In a statement, Patrick said he was proud “to fund the $25 million for the expansion of Mass MoCA, which will not only benefit North Adams, but the region as a whole.”
With the next round of renovations, the museum’s 250,000 square feet of exhibition space will be more than the 240,000 square feet at New York State’s Dia: Beacon, in the Hudson River Valley, which was previously hailed as the largest museum of contemporary art in the country. Overall, Mass MoCA’s campus will cover about 540,000 square feet, with only one significant building not renovated.
Mass MoCA plans to use the newly renovated space for the kind of art — large works, some of them heavy, many of them difficult to install — that fits well into Mass MoCA’s unusual space.

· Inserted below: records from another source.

-- ==== Sys2Proof/Machine/Routes.lean ====
section
/-! DEFINITION. Routes between regions, wells, transit masks, key checks of the fabric (09 R287-R296, 02 R57, R58). -/
namespace Sys2Proof.Machine

/-- The regions an XY route enters, each with the side it is entered by: 0 E, 1 N, 2 W, 3 S (09 R287). -/
def xyHops (src dst : Nat) : List (Nat × Nat) :=
  let x0 := src % 12
  let y0 := src / 12
  let x1 := dst % 12
  let y1 := dst / 12
  (if x0 ≤ x1 then (List.range (x1 - x0)).map (fun k => (y0 * 12 + x0 + k + 1, 2))
   else (List.range (x0 - x1)).map (fun k => (y0 * 12 + (x0 - k - 1), 0))) ++
  (if y0 ≤ y1 then (List.range (y1 - y0)).map (fun k => ((y0 + k + 1) * 12 + x1, 3))
   else (List.range (y0 - y1)).map (fun k => ((y0 - k - 1) * 12 + x1, 1)))

/-- The regions a YX route enters. -/
def yxHops (src dst : Nat) : List (Nat × Nat) :=
  let mid := dst / 12 * 12 + src % 12
  xyHops src mid ++ xyHops mid dst

/-- A route's mode (09 T9.5) and waypoint, from the READY regions of the tables in force; before them every entry reads 0 and 0xFF. -/
def routeMode (ready : Option (List Nat)) (src dst : Nat) : Nat × Nat :=
  match ready with
  | none => (0, 0xFF)
  | some l =>
    let clear := fun (h : List (Nat × Nat)) => h.all (fun (e : Nat × Nat) => l.contains e.1)
    if !l.contains src ∨ !l.contains dst then (3, 0xFF)
    else if clear (xyHops src dst) then (0, 0xFF)
    else if clear (yxHops src dst) then (1, 0xFF)
    else
      let via := l.filter (fun w => clear (xyHops src w) && clear (yxHops w dst))
      match via[Config.waypoint src dst via.length % via.length]? with
      | some w => (2, w)
      | none => (3, 0xFF)

def State.routeMode (s : State) (src dst : Nat) : Nat × Nat := Sys2Proof.Machine.routeMode s.routeSet src dst

/-- The regions a route enters; none for UNREACHABLE. -/
def State.routeHops (s : State) (src dst : Nat) : List (Nat × Nat) :=
  match s.routeMode src dst with
  | (0, _) => xyHops src dst
  | (1, _) => yxHops src dst
  | (2, w) => xyHops src w ++ yxHops w dst
  | _ => []

/-- A route table leaves a region unreachable (09 R289). Routes inside the rectangle use none (09 R287). -/
def State.unreachable (s : State) (n src dst : Nat) : Bool :=
  !((s.pt n).regions.contains dst) && (s.routeMode src dst).1 == 3

/-- The wells of a port's quarters. -/
def State.portWells (s : State) (p : Nat) : List Nat := [(s.port p).cur0, (s.port p).cur1]

/-- The wells of a kind and number by their home assignment (01 T1.6): 4 a host link, 5 a flash link. -/
def wellsOf (use : Nat) (k : Option Nat) : List Nat :=
  (List.range 144).filter (fun i => decide ((homeWell i).use = use) && (k.isNone || decide (some (homeWell i).port = k)))

/-- The wells a partition's traffic reaches (09 R294). -/
def State.partWells (s : State) (n : Nat) : List Nat :=
  (s.portOwner.filter (fun (e : Nat × Nat) => decide (e.2 = n))).flatMap (fun (e : Nat × Nat) => s.portWells e.1) ++
    wellsOf 4 (some (s.pt n).hostLink) ++ (if s.hasFlash then wellsOf 5 none else [])

/-- The regions and sides the tree of a stream crosses on its way to its entry column, the well's SERVICE side first. -/
def Inst.hops (x : Inst) : List (Nat × Nat) :=
  let row := min (max x.row0 x.seg.ty0) x.seg.ty1
  (x.well, 4) :: xyHops x.well (row / 24 * 12 + x.ec / 24)

/-- The sides partition `n`'s keys cross in transit (09 R294): routes to and from its wells, its streams' paths. -/
def State.transitHops (s : State) (n : Nat) : List (Nat × Nat) :=
  let rs := (s.pt n).regions
  (s.partWells n).flatMap (fun w => (w, 4) :: rs.flatMap (fun r => s.routeHops w r ++ s.routeHops r w)) ++
    (s.insts.filter (fun x => decide (x.part = n))).flatMap Inst.hops

/-- RGN.TRANSIT of a region and side (09 T9.8): 0 E, 1 N, 2 W, 3 S, 4 SERVICE. -/
def State.transitMask (s : State) (r side : Nat) : BitVec 12 :=
  BitVec.ofNat 12 (pack ((List.range 12).map (fun n =>
    (1, (!(s.pt n).state.isFree && (s.transitHops n).contains (r, side)).toNat))))

/-- A boundary port admits a partition's own key: the owner's, or one of its transit set (09 R293). -/
def State.admitsAt (s : State) (n r side : Nat) : Bool :=
  decide (s.owner r = some n) || (s.transitHops n).contains (r, side)

/-- The first check point on an XY route that drops partition `n`'s key. -/
def State.keyBlock (s : State) (n src dst : Nat) : Option (Nat × Nat) :=
  (xyHops src dst).find? (fun (h : Nat × Nat) => !s.admitsAt n h.1 h.2)

/-- Flits admitted at the sides a route enters (09 T9.9). -/
def State.countFlits (s : State) (hops : List (Nat × Nat)) (n : Nat) : State :=
  hops.foldl (fun u (h : Nat × Nat) => u.updR h.1 (fun g => { g with
    fab := { g.fab with linkFlits := tset g.fab.linkFlits h.2 (tget 0 g.fab.linkFlits h.2 + BitVec.ofNat 64 n) } })) s

end Sys2Proof.Machine
end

“Most museums are beautiful white boxes. Abstract, clean, perfectly proportioned boxes,” Thompson said. “That’s not what Mass MoCA is. The character of the buildings here is strong. They’re vernacular, raw, industrial buildings. They’re not the kind of place where a show of small framed paintings works perfectly.”
One of the six new exhibits will display marble sculptures by Bourgeois, including some that have never been shown. They are so heavy — at least one weighs 15 tons — that even the floors of Mass MoCA’s industrial buildings, which once supported heavy machinery, need to be reinforced with steel. Workers will cut holes in the walls to bring in the sculptures.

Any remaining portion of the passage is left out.